The book has been advocating. The closing chapter should situate. The design described in this book is not a panacea, not a production target, not a competitor to anything that ships in real silicon today. It is a specific point in the design space, useful for specific things, with specific costs. Let me be honest about both.

What this design is for

Teaching. The book itself is the artifact. Reading it should give you new conceptual handles for thinking about kernels, type systems, and concurrency, regardless of whether you ever write a line of CML or run a CML kernel. The unification of preemption, blocking, and IPC under a single effect mechanism is the kind of idea that, once seen, makes you ask whether the systems you’re using should have been built that way. The answer might be no — there are real reasons not to. But asking the question productively requires having the example.

Edge servers and L7 control-plane work. The natural workload for this design is many concurrent flows, each doing small amounts of work, blocked frequently on I/O. Web servers. Reverse proxies. API gateways. Service meshes. Anywhere a conventional design would use thousands of OS threads or an event loop with handler callbacks, this design substitutes a uniform effect mechanism.
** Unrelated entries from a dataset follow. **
/-- A change of form needs a LOADED slot (05 R109). -/
def State.slotLoaded (s : State) (k : BitVec 12) : Bool := decide ((s.slot k.toNat).state = .loaded)

def changesForm (k : MigKind) : Bool := isPromotion k || decide (k = .demotion) || decide (k = .emergencyDemotion)

/-- Migrations run from S1 on and not behind the save fence (03 R73). -/
def State.mayMigrate (s : State) (k : MigKind) (dpn : Dpn) : Bool :=
  let e := s.entry dpn
  !s.path.fenced && decide (s.resume.level ≥ 1) && migrates k e && (s.trackerOf dpn).isNone
    && (!changesForm k || s.slotLoaded e.key)

/-- The frame of a hot destination: at or below RESERVE only a write's promotion gets one (03 Table — Free-frame thresholds). -/
def State.hotDest (s : State) (k : MigKind) (dpn : Dpn) (hint : Frame) (e : LastEntry) : Option (Nat × State) :=
  if k ≠ .writePromotion ∧ s.tier.freeFrames ≤ s.reserveFrames then none else s.takeFrame hint (hotRecord dpn e.owner)

/-- The record of a bin that nothing lies in yet; its OWNER is M_TIER's (DESIGN CHOICE, log 35). -/
def binRecord : FrameRec := { map := 0, dpns := [], kind := .bin, owner := 0x100 }

/-- A place in a bin for chunk counts: an open bin, else a free frame when `fresh` allows it (R64). -/
def State.binDest (s : State) (dpn : Dpn) (counts : List Nat) (ok : Nat → Bool) (fresh : Bool) (hint : Frame) :
    Option (Nat × List Chunk × State) :=
  match s.openBin counts ok with
  | some (f, cs) => some (f, cs, s.addToBin f dpn cs)
  | none =>
    if fresh then
      match s.takeFrame hint binRecord, placeChunks 0 counts with
      | some (f, s), some cs => some (f, cs, s.addToBin f dpn cs)
      | _, _ => none
    else none

/-- The urgent class of tier traffic: write-triggered promotions, emergency demotions, and demotions started at or below RESERVE (03 R71). -/
def State.urgentMig (s : State) (k : MigKind) : Bool :=
  decide (k = .writePromotion) || decide (k = .emergencyDemotion) || (decide (k = .demotion) && decide (s.tier.freeFrames ≤ s.reserveFrames))

/-- Takes tracker n: the entry goes IN_MOTION with its source placement (R49, R51); a span is broken first (R48). -/
def State.enterMotion (s : State) (n : Nat) (k : MigKind) (dpn : Dpn) (dest : Option Nat) (place : List Chunk)
    (recode : BitVec 4) : State :=
  let urgent := s.urgentMig k
  let s := (s.breakSpan dpn).pmLast 4 noLd
  let e := s.entry dpn
  let s := s.putEntry dpn { e with state := .inMotion }
  s.setTracker n (some { dpn, kind := k, source := e, dest := dest.map (BitVec.ofNat 32), place, gen := e.gen, map := 0, round := 1, urgent
                         holdWrites := false, coded := [], recode, mismatched := 0, flipped := false })

/-- The master of a migration's traffic (01 R22): M_SCRUB for what the Welt moves, rebalance, retirement (06 R146) and the relocations of a unit
rebuild (06 R153), else M_TIER. -/
def migMaster : MigKind → Nat
  | .rebalance | .retirement | .relocation => mScrub
  | _ => mTier

/-- Charges the lines that a migration reads and writes. -/
def State.chargeMig (s : State) (k : MigKind) (reads writes : Nat) : State :=
  s.charge (migMaster k) (chargeRead reads + writes * chargeDeltaWrite)

/-- Starts a migration; none when it must wait or may not start. A promotion whose page becomes LOST by a mismatch ends so. -/
def State.startMigration (s : State) (k : MigKind) (dpn : Dpn) (hint : Frame) : Option State :=
  if !s.mayMigrate k dpn then none
  else match s.freeTracker k with
    | none => none
    | some n =>
      let e := s.entry dpn
      if k = .demotion ∨ k = .emergencyDemotion then
        if s.allFenced 0 then none
        else
          let user := if s.urgentMig k then .urgentDemotion else .demotion
          let s := (s.enterMotion n k dpn none [] 0xF).chargeMig k 64 0
          some ((List.range 4).foldl (fun s ch => s.startJob user dpn ch e.owner e.key) s)
      else if e.state = .warm ∧ !isPromotion k then
        -- a rebalance goes to the rejoined channel (06 R160)
        let ok (f : Nat) : Bool :=
          decide (f ≠ e.frame.toNat) && (decide (k ≠ .rebalance) || decide (s.welt.rebalance.map (·.val) = some (channelOf s.w f)))
        match s.binDest dpn (e.chunks.map (·.cnt.toNat)) ok (decide (s.tier.freeFrames > s.reserveFrames)) hint with
        | none => none
        | some (f, cs, s) =>
          let s := (s.copyGranules e f cs).chargeMig k e.granules e.granules
          some (s.enterMotion n k dpn (some f) cs 0)
      else match s.hotDest k dpn hint e with
        | none => none
        | some (f, s) =>
          if e.state = .warm then
            let user := if k = .writePromotion then .writePromotion else .promotion
            let s := (s.enterMotion n k dpn (some f) [] 0).chargeMig k e.granules 64
            let s := ((List.range 4).filter fun ch => decide (0 < (e.chunk ch).cnt.toNat) && decide ((e.chunk ch).cnt.toNat < 16)).foldl
              (fun s ch => s.startJob user dpn ch e.owner e.key) s
            match s.warmLines dpn true true with
            | (some ls, s) => some (s.fillHot dpn e.key.toNat f ls)
            | (none, s) => some s
          else
            let s := (s.breakSpan dpn).chargeMig k 64 64
            let s := (List.range 64).foldl (fun s l => s.copyHotLine dpn e f l) s
            some (s.enterMotion n k dpn (some f) [] 0)

/-- Starts a migration, or leaves it waiting for a tracker when it lacks nothing else (R50); none when it may not start. -/
def State.startOrWait (s : State) (k : MigKind) (dpn : Dpn) (hint : Frame) : State :=
  match s.startMigration k dpn hint with
  | some s => s
  | none =>
    if s.mayMigrate k dpn ∧ (s.freeTracker k).isNone ∧ !(s.last.waiting.any fun x => decide (x.1 = dpn)) then
      s.mapLast fun l => { l with waiting := l.waiting ++ [(dpn, k, hint)] }
    else s

/-- The migrations that wait for a tracker, in order: one starts when a tracker of its share is free; one that may no longer start is given up. -/
def State.startWaiting (s : State) : State :=
  s.last.waiting.foldl (fun s x =>
    if s.mayMigrate x.2.1 x.1 ∧ (s.freeTracker x.2.1).isNone then s
    else
      let s := s.mapLast fun l => { l with waiting := l.waiting.erase x }
      match s.startMigration x.2.1 x.1 x.2.2 with
      | some s => s
      | none => s) s

/-! ### What is outstanding at the source (R52) -/

/-- Host operations that resolved at a generation and have not finished with the source, and Welt write-backs and verify reads
against the source frame. -/
def State.outstanding (s : State) (dpn : Dpn) (gen : Byte) (frame : Frame) : Nat :=
  (s.path.reqs.filter fun r => decide (r.dpn = dpn) && decide (r.gen = gen) &&
      (decide (r.phase = .line) || decide (r.phase = .chunk) || decide (r.phase = .decode) || decide (r.phase = .rebuild))).length
    + (s.welt.rebuilds.filter fun x => decide (x.frame = frame)).length
    + (s.welt.verifies.filter fun x => decide (x.1 = frame)).length + (s.welt.backs.filter fun x => decide (x.frame = frame)).length

/-- Writes of a page that stand in the write buffer or wait in a merge entry. -/
def State.writesOpen (s : State) (dpn : Dpn) : Bool :=
  (s.path.wbuf.any fun w => decide (w.dpn = dpn)) || s.path.merge.any fun m => decide (m.dpn = dpn) && !m.filled

/-! ### Flip and release -/

/-- Which TIER_COUNT a completed migration adds to. -/
def migCounter : MigKind → Option Nat
  | .readPromotion | .poqPromotion => some 0
  | .writePromotion => some 1
  | .demotion | .emergencyDemotion => some 2
  | _ => none

/-- The flip: the entry takes the destination, GEN + 1 (R54). -/
def State.flip (s : State) (n : Nat) (t : Tracker) (zero : Bool) : State :=
  let e := s.entry t.dpn
  let e1 : LastEntry :=
    if zero then { e with state := .zero, heat := 0, frame := 0, c0 := Chunk.none, c1 := Chunk.none, c2 := Chunk.none, c3 := Chunk.none }
    else if t.place.isEmpty then
      { e with state := .hot, frame := t.dest.getD 0, c0 := Chunk.none, c1 := Chunk.none, c2 := Chunk.none, c3 := Chunk.none }
    else
      { e with state := .warm, frame := t.dest.getD 0, pinned := false, c0 := t.place.getD 0 Chunk.none
               c1 := t.place.getD 1 Chunk.none, c2 := t.place.getD 2 Chunk.none, c3 := t.place.getD 3 Chunk.none }
  let s := (s.putEntry t.dpn { e1 with gen := t.gen + 1 }).pmLast 5 noLd
  let s := s.setTracker n (some { t with flipped := true, holdWrites := false })
  let s := match migCounter t.kind with | some k => s.countTier k | none => s
  if zero then s else s.formSpan t.dpn

/-- Enters a frame in the exception table; SRC_WELT_EXCEPTIONS_HIGH when it reaches 90 % (06 R146). -/
def State.addException (s : State) (f : Nat) (o : Option Nat) : State :=
  let n := s.welt.exceptions.length
  let s := s.mapWelt fun w => { w with exceptions := w.exceptions ++ [(BitVec.ofNat 32 f, o)] }
  if 10 * n < 9 * Config.exceptionMax ∧ 10 * (n + 1) ≥ 9 * Config.exceptionMax then fire 69 s else s

/-- A data frame leaves use for good (06 R146): it is withdrawn, which takes its content out of the parity of each line, and its
record becomes RETIRED; the exception table takes it. A free one has known zero-filled content. -/
def State.withdrawFrame (s : State) (f : Nat) : State :=
  let g := groupOf s.w f
  let free := decide ((s.frameRec f).kind = .free)
  let s := (List.range 64).foldl (fun s l =>
    match (if free then some (s.formLine f l 0 0) else s.lineContent f l) with
    | some r => s.deltaParity g l r
    | none => s.coverParity f l zeroRaw) s
  let s := s.setFrameRec f { frameReset with kind := .retired }
  (s.addException f none).countWelt 5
The cost per blocked flow is the size of its actual live state, which is small. The cost per active flow is comparable to threaded code, possibly better because the context-switch cost is the cost of an effect dispatch (a handful of cycles in this design) rather than the cost of an OS context switch (microseconds in modern Linux).

The argument here is the same one BEAM (Erlang’s VM) made forty years ago and that Go made fifteen years ago: lightweight units of execution with cheap context switching enable concurrency patterns that heavyweight thread-based systems can’t reach. This book’s design extends that argument to hardware co-design: rather than building a virtual machine on top of an OS on top of an ISA, build the lightweight-process model directly into the ISA, and you can simplify dramatically.
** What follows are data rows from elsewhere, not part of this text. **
/-! ### The codec (04 R83, R89, R94) -/

/-- CHUNK_CODED: the compressor's result for a chunk of a demotion whose job it holds, and its verify decode. The result of a job that a fence has moved
has an older job generation: it is dropped and counted. A CODED or REPEAT chunk that its verify finds different is coded again on another compressor, and
the second time stored headerless raw (R89). -/
def execChunkCoded (n : Fin 256) (chunk : Fin 4) (engine : Fin 8) (mismatch : Bool) (s : State) : Out :=
  match s.lateOn engine.val (fun j => decide (j.chunk = chunk.val)), s.tracker n.val with
  | some j, _ => .next (s.dropLate j)
  | none, none => .next s
  | none, some t =>
    let mine (j : CodecJob) : Bool := decide (j.dpn = t.dpn) && decide (j.chunk = chunk.val) && decide (j.user.kind = 0)
    if t.flipped ∨ !t.recode.getLsbD chunk.val ∨ (Tab.get (fun _ => none) t.coded chunk.val).isSome ∨ !s.jobOn engine.val mine then .next s
    else
      let ls := chunkLines (s.pageLines t.dpn) chunk.val
      let s := (s.pmCrypto 0 16).pmCodec 1
      let c := codeChunk 0 ls
      let verified := decide (c.cnt ≠ 0) && decide (c.cnt ≠ 16)
      let mismatch := mismatch && verified
      let s := if mismatch then raise { Ev.of 540 with dpa := t.dpn.toNat * 4096, detail := [t.dpn.toNat * 4096, chunk.val] } (s.countCodec 2) else s
      if mismatch ∧ !t.mismatched.getLsbD chunk.val then
        let user := if t.urgent then .urgentDemotion else .demotion
        let s := s.setTracker n.val (some { t with mismatched := t.mismatched ||| (1#4 <<< chunk.val) })
        .next ((s.endJobs mine).startJob user t.dpn chunk.val t.source.owner t.source.key (some (Fin.ofNat 26 engine.val)))
      else
        let c := if mismatch then rawChunk ls else c
        let s := if c.cnt = 16 then s.countCodec 1 else s
        .next (((s.countCodec 0).setTracker n.val (some { t with coded := Tab.set (fun _ => none) chunk.val (some c) t.coded })).endJobs mine)

/-! ### The decay sweep (03 R56, R57; 09 R242) -/

/-- Starts a pass: the whole decay periods since the start of the previous pass, the remainder carried. -/
def Tier.startPass (t : Tier) (now hostPages : Nat) : Tier :=
  let period := t.policy.decayMs * Config.nsMs
  let e := now - t.passStart + t.decayCarry
  { t with sweepPos := 0, passStart := now, passShift := e / max 1 period, decayCarry := e % max 1 period
           effectiveDecay := min (passLength t.policy t.rate hostPages / Config.nsMs) 65535 }

/-- Enters a candidate, which leaves the bucket of the pass before; a full bucket gives up its oldest entry (03 R57). -/
def State.enterCandidate (s : State) (dpn : Dpn) (heat : Nat) : State :=
  let b := bucketOf heat
  if (s.bucket b).contains dpn then s
  else
    let s := (List.range 8).foldl (fun s k => s.setBucket k ((s.bucket k).erase dpn)) s
    let l := s.bucket b
    s.setBucket b ((if l.length ≥ Config.bucketMax then l.tail else l) ++ [dpn])

/-- The heat map of a finished pass goes to the copy that is not current (09 R242). -/
def State.writeHeatMap (s : State) : State :=
  if s.shank.imageExists ∧ s.shank.saveStep = 0 then
    let s := s.mapImage fun i => { i with heatSeq := i.heatSeq + 1, heatOld := i.heat, heat := s.tier.heatMapWork }
    let s := s.writeImage (.heat s.image.heatSeq s.time s.heatBlocks s.tier.heatMapWork)
    s.mapTier fun t => { t with heatMapWork := [] }
  else s.mapTier fun t => { t with heatMapWork := [] }

/-- The sweep's traffic, charged to M_TIER (03 R71): one read for the four entries of a table line, and the write-back of a line in which a HEAT
changed (R56). -/
def State.chargeSweep (s : State) (pos : Nat) (changed : Bool) : State :=
  let s := if pos % 4 = 0 then s.charge mTier (chargeRead 1) else s
  let dirty := changed || s.tier.sweepDirty
  if pos % 4 = 3 then (if dirty then s.charge mTier chargeDeltaWrite else s).mapTier fun t => { t with sweepDirty := false }
  else s.mapTier fun t => { t with sweepDirty := dirty }

/-- DECAY_SWEEP_VISIT: the next entry of the pass. The table is walked from S1 on. -/
def execDecaySweepVisit (s : State) : Out :=
  if s.resume.level = 0 ∨ s.path.fenced ∨ s.last.hostPages = 0 then .next s
  else
    let pos := s.tier.sweepPos
    let dpn : Dpn := BitVec.ofNat 32 pos
    let e := s.entry dpn
    let h : Byte := e.heat >>> (min 8 s.tier.passShift)
    let s := if h = e.heat then s
      else if (s.pageWay dpn).isSome then s.touchEntry dpn fun e => { e with heat := h }
      else s.putTable dpn { s.tableEntry pos with heat := h }
    let s := s.chargeSweep pos (decide (h ≠ e.heat) && (s.pageWay dpn).isNone)
    let s := if e.state = .hot ∧ !e.pinned ∧ h.toNat ≤ s.tier.policy.demoteMaxHeat then s.enterCandidate dpn h.toNat else s
    let s := s.mapTier fun t =>
      let k := pos / 512
      let m := Tab.get (fun _ => 0) t.heatMapWork k
      { t with heatMapWork := Tab.set (fun _ => 0) k (if h > m then h else m) t.heatMapWork, sweepPos := pos + 1 }
    if pos + 1 ≥ s.last.hostPages then
      let s := s.writeHeatMap
      .next (s.mapTier fun t => t.startPass s.time s.last.hostPages)
    else .next s

/-! ### Promotion, demotion, compaction (03 R59, R62, R64) -/

/-- QUEUED_PROMOTION_START: the head of the queue, while FREE_FRAMES exceeds the low threshold. R59 does not say what becomes of a page at the head
that is IN_MOTION or no longer WARM: it is dropped from the queue (DESIGN CHOICE, log 140). -/
def execQueuedPromotionStart (hint : Frame) (s : State) : Out :=
  match s.tier.promoQueue with
  | [] => .next s
  | d :: r =>
    if s.tier.freeFrames ≤ s.lowFrames then .next s
    else
      let drop (s : State) : State := s.mapTier fun t => { t with promoQueue := r }
      if (s.entry d).state ≠ .warm then .next (drop s)
      else match s.startMigration .readPromotion d hint with
        | some s => .next (drop s).wake
        | none => .next s

/-- BACKGROUND_DEMOTION_START: a candidate of the lowest bucket, while background demotion runs. -/
def execBackgroundDemotionStart (hint : Frame) (s : State) : Out :=
  if !s.tier.demoting ∨ s.path.fenced ∨ s.allFenced 0 ∨ (s.freeTracker .demotion).isNone then .next s
  else match s.takeCandidate (8 * Config.bucketMax) with
    | (none, s) => .next s
    | (some d, s) => match s.startMigration .demotion d hint with
      | some s => .next s
      | none => .next s

/-- BIN_COMPACTION: a bin whose used granules are below 32, while FREE_FRAMES is at or below the low threshold; each of its pages
moves, and waits for a tracker where it finds none free (02 R50). -/
def execBinCompaction (bin : Frame) (hint : Frame) (s : State) : Out :=
  if s.compacts bin.toNat then
    .next ((s.frameRec bin.toNat).dpns.foldl (fun s d => s.startOrWait .compaction d hint) s)
  else .next s

/-- Frames in use on a channel. -/
def State.framesUsed (s : State) (c : Nat) : Nat :=
  (s.last.frames.filter fun p => decide (channelOf s.w p.1 = c) && (decide (p.2.kind = .hot) || decide (p.2.kind = .bin))).length

/-- A channel's in-use frames exceed the device mean by more than 1 % (06 R160). -/
def State.crowded (s : State) (c : Nat) : Bool :=
  decide (s.framesUsed c * s.w * 100 > ((List.range s.w).map s.framesUsed).sum * 101)

/-- REBALANCE (06 R160): after a rejoin a page leaves a crowded channel for the rejoined one, until no channel is crowded. -/
def execRebalance (dpn : Dpn) (hint : Frame) (s : State) : Out :=
  match s.welt.rebalance with
  | none => .next s
  | some c =>
    if !(List.range s.w).any s.crowded then .next (s.mapWelt fun w => { w with rebalance := none })
    else if !s.crowded (channelOf s.w (s.entry dpn).frame.toNat) then .next s
    else match s.nextFree (fun f => decide (channelOf s.w f = c.val)) (s.poolGroups * s.w) hint.toNat with
      | none => .next s
      | some f => .next (s.startOrWait .rebalance dpn (BitVec.ofNat 32 f))

/-! ### Release requests (03 R69) -/

/-- Written pages of a map entry. -/
def State.extentPages (s : State) (e : MapEntry) : List Dpn :=
  (s.last.table.keys.filter fun d => e.holdsDev d).map (BitVec.ofNat 32)

/-- Stored footprint of an extent in granules: 64 for a HOT page, its granules for a WARM page. -/
def State.footprint (s : State) (e : MapEntry) : Nat :=
  ((s.extentPages e).map fun d => let x := s.entry d; if x.hotForm then 64 else if x.warmForm then x.granules else 0).sum

def State.heatSum (s : State) (e : MapEntry) : Nat := ((s.extentPages e).map fun d => (s.entry d).heat.toNat).sum

/-- Dynamic-capacity extents with no pinned page, each once, with the LDs that hold it. -/
def State.releasable (s : State) : List (MapEntry × List (Fin 32)) :=
  let all := (List.range s.nLds).flatMap fun n => (s.map n).map fun e => (Fin.ofNat 32 n, e)
  let dc := all.filter fun p => p.2.valid && p.2.dc && !(s.extentPages p.2).any fun d => (s.entry d).pinned
  let firsts := dc.foldl (fun acc p => if acc.any fun (q : MapEntry) => decide (q.devBase = p.2.devBase) then acc else acc ++ [p.2]) []
  firsts.map fun e => (e, (dc.filter fun p => decide (p.2.devBase = e.devBase)).map (·.1))

/-- Order of R69: non-durable regions first, then the lowest summed HEAT. -/
def State.releaseOrder (s : State) (l : List (MapEntry × List (Fin 32))) : List (MapEntry × List (Fin 32)) :=
  sortBy (fun a b =>
    if a.1.durable ≠ b.1.durable then !a.1.durable else decide (s.heatSum a.1 < s.heatSum b.1)) l

/-- Extents until their footprints cover the shortfall. -/
def State.chooseRelease (s : State) (need : Nat) : List (MapEntry × List (Fin 32)) :=
  ((s.releaseOrder s.releasable).foldl (fun (acc : Nat × List (MapEntry × List (Fin 32))) p =>
    if acc.1 ≥ need then acc else (acc.1 + s.footprint p.1, acc.2 ++ [p])) (0, [])).2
Protocol implementations where correctness is the dominant cost. The TCP receive path in chapter 15 illustrates the model. A protocol stack written as a tower of handlers is structurally easier to reason about than a protocol stack written as a thread of control with state machines. The state machines still exist — they’re inside the handlers — but the layering is enforced by the type system rather than by convention. Bugs that come from “we called the wrong layer’s function” become compile errors. Bugs that come from “we forgot to handle this state transition” become exhaustiveness warnings.

For protocols where the cost of getting it wrong is catastrophic — financial, medical, infrastructure — this structural cleanness is worth real money. The same TCP stack will be a few times slower than a tuned production stack on conventional hardware, and several times faster to verify.

Research vehicles for effect systems. The hardware support for effects in this ISA — the handler CAM, the continuation-as-value, the NoC-mediated effect dispatch — is doing something no commercial ISA does. If you want to investigate “what would the runtime look like if effect dispatch were as cheap as a function call” or “how does GC change when continuations are first-class hardware values,” this design is a vehicle for those investigations. It is not itself the answer; it is a place to start asking.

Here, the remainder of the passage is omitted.